-- ==== Sys2Proof/Machine/State.lean ====
section
/-!
DEFINITION. The state of one Hallys H9 package: everything the spec gives the machine, as plain data, and the state
right after reset. Each field's docstring names the rule that gives it.
-/
namespace Sys2Proof.Machine

/-- Why the machine stops with a fault. Every fault of the spec is taken inside the machine (22 R435), so nothing of
the spec raises this. -/
inductive Fault where
  /-- Raised by no meaning: a place for a stop that the spec would name. Safe: the machine would go on. -/
  | stuck
  deriving DecidableEq, Repr

/-- Why an instruction has no meaning. -/
inductive Refusal where
  /-- Raised by exec's arm of an instruction that the model has not reached. Safe: a claim about it is unprovable. -/
  | notModelled (mnemonic : String)
  deriving DecidableEq, Repr

/-! ## Cores (04, 05, 02) -/

/-- A vector register: `vl` lanes of 32 bits, lane 0 first (02 Table 2.1). -/
abbrev VReg := List Lane

/-- A binding row (04 Table 4.1). -/
structure Row where
  entry  : Word := 0
  arg    : Word := 0
  valid  : Bool := false
  en     : Bool := false
  fault  : Bool := false
  prio   : BitVec 3 := 0
  qh0    : BitVec 4 := 0
  q0v    : Bool := false
  qh1    : BitVec 4 := 0
  q1v    : Bool := false
  trig0  : BitVec 8 := 0
  trig1  : BitVec 8 := 0
  pend   : BitVec 8 := 0
  budget : BitVec 24 := 0
  deriving DecidableEq, Repr

/-- What a hardware wait waits for: it ends without SVRESUME (04 R461). -/
inductive HwWait where
  /-- The data of a far load (08 R162). -/
  | load
  /-- A translation (08 R174): the domain, the virtual address, and 0 READ, 1 WRITE or 2 FETCH. -/
  | walk (dom : BitVec 12) (va : BitVec 48) (kind : BitVec 2)
  /-- An ordering wait (09 R200): at a scope, for every access or for reads alone. -/
  | order (scope : Nat) (acq : Bool)
  /-- An outstanding slot or a cue-table entry (15 R324). -/
  | slot
  deriving DecidableEq, Repr

/-- What a parked instance waits for (04 R92). -/
inductive Wait where
  | hw (k : HwWait)
  /-- The pager's answer (08 R178). -/
  | pager
  /-- The result of an atomic, already applied: the register it goes to and the value (09 R204). -/
  | atomic (d : Reg) (v : Word)
  /-- The result of an atomic that is queued at a MOVING page (09 R204). -/
  | atomicOut (d : Reg)
  deriving DecidableEq, Repr

/-- One entry of a value record (09 R210): the doubleword's place, which bytes were read, and their values. -/
structure Seen where
  dw    : Nat
  mask  : BitVec 8
  value : Word
  deriving DecidableEq, Repr

/-- What belongs to an instance beside its registers. -/
structure Inst where
  /-- The model's number of the instance, rising with creation. -/
  id         : Nat := 0
  row        : BitVec 6 := 0
  prio       : BitVec 3 := 0
  /-- SOURCE of Table 4.8: 0 queue trigger, 1 continuation, 2 post. -/
  source     : BitVec 3 := 0
  /-- EFF of Table 4.8: effective priority at dispatch. -/
  eff        : BitVec 3 := 0
  readySince : Nat := 0
  /-- Cycles charged before the present run (04 R96). -/
  used       : Nat := 0
  parks      : BitVec 8 := 0
  preempted  : Bool := false
  /-- claimed_this_instance of 11 R225. -/
  claimed    : Bool := false
  /-- An atomic's result to be written when the instance resumes (09 R204). -/
  result     : Option (Reg × Word) := none
  record     : List Seen := []
  /-- The role version the instance was created under (20 R416). -/
  version    : BitVec 16 := 0
  role       : Nat := 0
  deriving DecidableEq, Repr

/-- The state of an entry of the run queue (04 R85). -/
inductive HeldAs where
  | ready
  | parked (w : Wait)
  /-- Displaced into frame P, with the wait of an instance that was parked in place (04 R92). -/
  | preempted (w : Option Wait)
  | stopped
  deriving DecidableEq, Repr

/-- An entry of the run queue: an instance with what its frame and its lanes hold (02 R24, 04 R91).
`frame`: 0–13 a parking frame, 14 frame S, 16 frame P. -/
structure Held where
  inst   : Inst
  st     : HeldAs
  frame  : Option Nat
  pc     : Word
  sregs  : Vector Word 16
  nflags : Word
  vl     : Nat
  vregs  : Vector VReg 32
  masks  : Vector (BitVec 128) 8
  blocks : List Nat
  deriving DecidableEq, Repr

/-- What the core itself is doing. -/
inductive Cond where
  | idle
  | running
  /-- Parked in place (04 R92). -/
  | parked (w : Wait)
  /-- Stopped in place, with the wait it keeps (04 R94, R461). -/
  | stopped (w : Option Wait)
  deriving DecidableEq, Repr

/-- One watch of an armament: the doubleword's place, and whether it stands at its point (09 R210). -/
structure Watch where
  dw    : Nat
  seen  : Option Seen
  /-- The page's domain, the virtual address, and whether the page is large, for an invalidation that covers it
  (09 R211). -/
  page  : Option (BitVec 12 × BitVec 48 × Bool)
  stands : Bool
  deriving DecidableEq, Repr

/-- An armament slot (04 R84). `hit`: the index of the watch that was met, and the order of the meeting;
`fired`: the same once the armament has fired (09 R211). -/
structure Arm where
  row     : BitVec 6
  watches : List Watch
  hit     : Option (Nat × Nat)
  fired   : Option (Nat × Nat)
  deriving DecidableEq, Repr

/-- An entry of the store buffer (08 R167). `key` is the address as issued, in full form and with its domain;
`pa` is the location; `bits` are the bits written; `src` is the core that issued it, 8192 for a party that is no core. -/
structure StEntry where
  src    : Nat
  id     : Nat
  inst   : Nat
  dom    : BitVec 12
  key    : Nat
  pa     : Nat
  n      : Nat
  value  : BitVec 128
  bits   : BitVec 128
  deriving DecidableEq, Repr

/-- A TLB entry (08 R174, R175): domain, page, size, the leaf as the walk found it, the domain's generation. -/
structure TlbE where
  dom   : BitVec 12
  page  : Nat
  large : Bool
  leaf  : Word
  gen   : BitVec 32
  deriving DecidableEq, Repr

/-- An outstanding slot in use (15 R324). `store` marks an access that an ordering waits for (09 R200, 15 R335):
all but a `CUEQ`. -/
structure Outst where
  serial : Nat
  inst   : Nat
  store  : Bool
  /-- A `GETQ` or `AMOQ`: a read that an acquire fence waits for. -/
  read   : Bool
  addr   : Word
  /-- The queue, for a push. -/
  qid    : Option (BitVec 32)
  /-- The cue the store returns, if any. -/
  cue    : BitVec 32
  /-- The push of a break notice (05 R120). -/
  notice : Bool
  /-- The cycle of its issue, for monitors (22 R449). -/
  at_    : Nat
  deriving DecidableEq, Repr

/-- A membership slot (09 R213). -/
structure Member where
  group   : Nat
  pending : Bool
  rank    : BitVec 16
  deriving DecidableEq, Repr

/-- What a handle maps to on a core (06 R124, 22 R436). -/
inductive HandleMap where
  | unmapped
  | queue (qid : BitVec 32)
  | faultQueue
  deriving DecidableEq, Repr

/-- An image of a tensor entry (12 R262). -/
abbrev Entry := BitVec 512

/-- A matrix command's operation (12 R271). Operands as read at issue. -/
inductive MOp where
  | loadb (name : BitVec 6) (ent : Entry) (i2 k0 n0 : Nat)
  | mma (acc : Nat) (tile : Nat) (name : BitVec 6) (nb : Nat) (ent : Entry) (i2 row0 k0 rows : Nat)
  | drain (acc : Nat) (tile : Nat) (z : Bool) (ent : Entry) (i2 row0 col0 rows : Nat) (e : Int)
  | zero (tile : Nat)
  | inval (name : BitVec 6)
  | note (value : Word)
  deriving DecidableEq, Repr

/-- A matrix command in a queue or in the unit. -/
structure MCmd where
  id     : Nat
  core   : CoreId
  q      : BitVec 32
  dom    : BitVec 12
  svc    : Bool
  nmode  : Word
  role   : Nat
  op     : MOp
  /-- The cycle at which the unit accepted it, for monitors (22 R449). -/
  at_    : Nat
  deriving DecidableEq, Repr

/-- What a core's next MNOTE reports (12 R286). -/
structure NoteAcc where
  status : BitVec 8 := 0
  flags  : BitVec 7 := 0
  count  : Nat := 0
  deriving DecidableEq, Repr

/-- A core (01 R10) with all that belongs to it. -/
structure Core where
  /-- `s0`–`s31` (02 R22, R23). -/
  regs      : Vector Word 32 := Vector.replicate 32 0
  pc        : Word := 0
  /-- NFLAGS, NMODE (03 R58, R59). -/
  nflags    : Word := 0
  nmode     : Word := 0
  /-- Lanes held, `v0`–`v31`, `m1`–`m7` (02 R25). -/
  vl        : Nat := 0
  vregs     : Vector VReg 32 := Vector.replicate 32 []
  masks     : Vector (BitVec 128) 8 := Vector.replicate 8 0
  /-- The lane-pool blocks of the grant (11 R224). -/
  blocks    : List Nat := []
  /-- What the core is doing, and its running instance (04 R85). -/
  cond      : Cond := .idle
  inst      : Inst := {}
  /-- The cycle at which the present run began. -/
  startedAt : Nat := 0
  /-- Binding rows, and the row that last created an instance (04 R79, R83). -/
  rows      : Tbl Row := []
  lastRow   : Option Nat := none
  /-- Armament slots (04 R84, 09 R209). -/
  arms      : Tbl Arm := []
  /-- Rows owed a continuation of a refused armament (04 R84), oldest first, with the order of refusal. -/
  refused   : List (BitVec 6 × Nat) := []
  /-- The run queue (04 R85), and F of 04 R90. -/
  held      : List Held := []
  frames    : Nat := 4
  /-- The store buffer (08 R167) and the TLBs, latest used first (08 R174). -/
  stbuf     : List StEntry := []
  itlb      : List TlbE := []
  dtlb      : List TlbE := []
  /-- Outstanding slots (15 R324), contribution slots (09 R206), membership slots (09 R213). -/
  outst     : List Outst := []
  contribs  : List Contribution := []
  members   : List Member := []
  /-- Pushes to each queue of another cluster whose credit has not returned (06 R137). -/
  flights   : Tbl Nat := []
  /-- `q0`–`q15` (06 R124) and `acc0`–`acc7` (12 R270). -/
  handles   : Tbl HandleMap := []
  accs      : Tbl Nat := []
  /-- The arbiter's WEIGHT, the command queue, and what the next MNOTE reports (12 R271, R272, R286). -/
  weight    : Nat := 1
  mq        : List MCmd := []
  note      : NoteAcc := {}
  /-- Fault items lost since the last accepted one (22 R438). -/
  lost      : BitVec 8 := 0
  /-- The cycle at which the core left reset (05 R116 CYCLE). -/
  resetAt   : Nat := 0
  /-- RETIRED (05 R116). -/
  retired   : Word := 0
  /-- DBGCTL and DBGQ (05 R116, R120). -/
  dbgctl    : Word := 0
  dbgq      : Word := 0
  /-- The role that the core is placed in (20 R409). -/
  role      : Option Nat := none
  /-- The core's index within its role (02 R23 s3). -/
  index     : Nat := 0
  /-- Pager requests refused and kept (08 R177), by instance. -/
  pagerReqs : List (Nat × BitVec 256) := []
  /-- Inputs closed during a recast (20 R416). -/
  closed    : List QKey := []
  /-- The pool role a core is moving to (18 R382). -/
  joining   : Option Nat := none
  /-- Rows and handles of the other pool roles of its model, which the loader places on every member core (18 R382). -/
  pooled    : Tbl (Tbl Row × Tbl HandleMap) := []
  /-- An understudy stands in the core's place, and which of its cluster's 8 (22 R447). -/
  replaced  : Bool := false
  understudy : Nat := 0
  deriving DecidableEq, Repr

/-! ## Queues (06) -/

/-- Queue states (06 Table 6.4). -/
inductive QState where
  | free | active | failed
  deriving DecidableEq, Repr

/-- One reserved copy on-chip: its slot of capacity, the core it is reserved to, its owner instance. -/
structure Copy where
  slot  : Nat
  core  : CoreId
  item  : Item
  owner : Option Nat
  deriving DecidableEq, Repr

/-- A queue table entry (06 Table 6.2, R126–R142). -/
structure Queue where
  st       : QState := .free
  elastic  : Bool := false
  cap      : Nat := 0
  g        : Nat := 1
  window   : Nat := 4
  prio     : BitVec 3 := 0
  role     : Nat := 0
  mcast    : Bool := false
  group    : Nat := 0
  steer    : Bool := false
  dom      : BitVec 12 := 0
  openAll  : Bool := false
  calBase  : Word := 0
  calItems : Nat := 0
  lowmark  : Nat := 8
  /-- The consumer cores in ascending role index (06 R126). -/
  consumers : List CoreId := []
  /-- The role index of the core last served in turn. -/
  served   : Option Nat := none
  spilling : Bool := false
  items    : List Copy := []
  spill    : List Item := []
  /-- The batch of a refill in flight: its size. -/
  refill   : Option Nat := none
  /-- The cycle at which that refill began, for monitors (22 R449). -/
  refillAt : Nat := 0
  nextSlot : Nat := 0
  granule  : Nat := 0
  /-- The load that created the queue, if one did. -/
  load     : Option Nat := none
  deriving DecidableEq, Repr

What this task involves:
When the line with "(11 R224). -/" is reached in the data above, start copying there, and copy each line exactly until the line with "R116 CYCLE). -/" has been copied; copy nothing else.

Task output:
  /-- The lane-pool blocks of the grant (11 R224). -/
  blocks    : List Nat := []
  /-- What the core is doing, and its running instance (04 R85). -/
  cond      : Cond := .idle
  inst      : Inst := {}
  /-- The cycle at which the present run began. -/
  startedAt : Nat := 0
  /-- Binding rows, and the row that last created an instance (04 R79, R83). -/
  rows      : Tbl Row := []
  lastRow   : Option Nat := none
  /-- Armament slots (04 R84, 09 R209). -/
  arms      : Tbl Arm := []
  /-- Rows owed a continuation of a refused armament (04 R84), oldest first, with the order of refusal. -/
  refused   : List (BitVec 6 × Nat) := []
  /-- The run queue (04 R85), and F of 04 R90. -/
  held      : List Held := []
  frames    : Nat := 4
  /-- The store buffer (08 R167) and the TLBs, latest used first (08 R174). -/
  stbuf     : List StEntry := []
  itlb      : List TlbE := []
  dtlb      : List TlbE := []
  /-- Outstanding slots (15 R324), contribution slots (09 R206), membership slots (09 R213). -/
  outst     : List Outst := []
  contribs  : List Contribution := []
  members   : List Member := []
  /-- Pushes to each queue of another cluster whose credit has not returned (06 R137). -/
  flights   : Tbl Nat := []
  /-- `q0`–`q15` (06 R124) and `acc0`–`acc7` (12 R270). -/
  handles   : Tbl HandleMap := []
  accs      : Tbl Nat := []
  /-- The arbiter's WEIGHT, the command queue, and what the next MNOTE reports (12 R271, R272, R286). -/
  weight    : Nat := 1
  mq        : List MCmd := []
  note      : NoteAcc := {}
  /-- Fault items lost since the last accepted one (22 R438). -/
  lost      : BitVec 8 := 0
  /-- The cycle at which the core left reset (05 R116 CYCLE). -/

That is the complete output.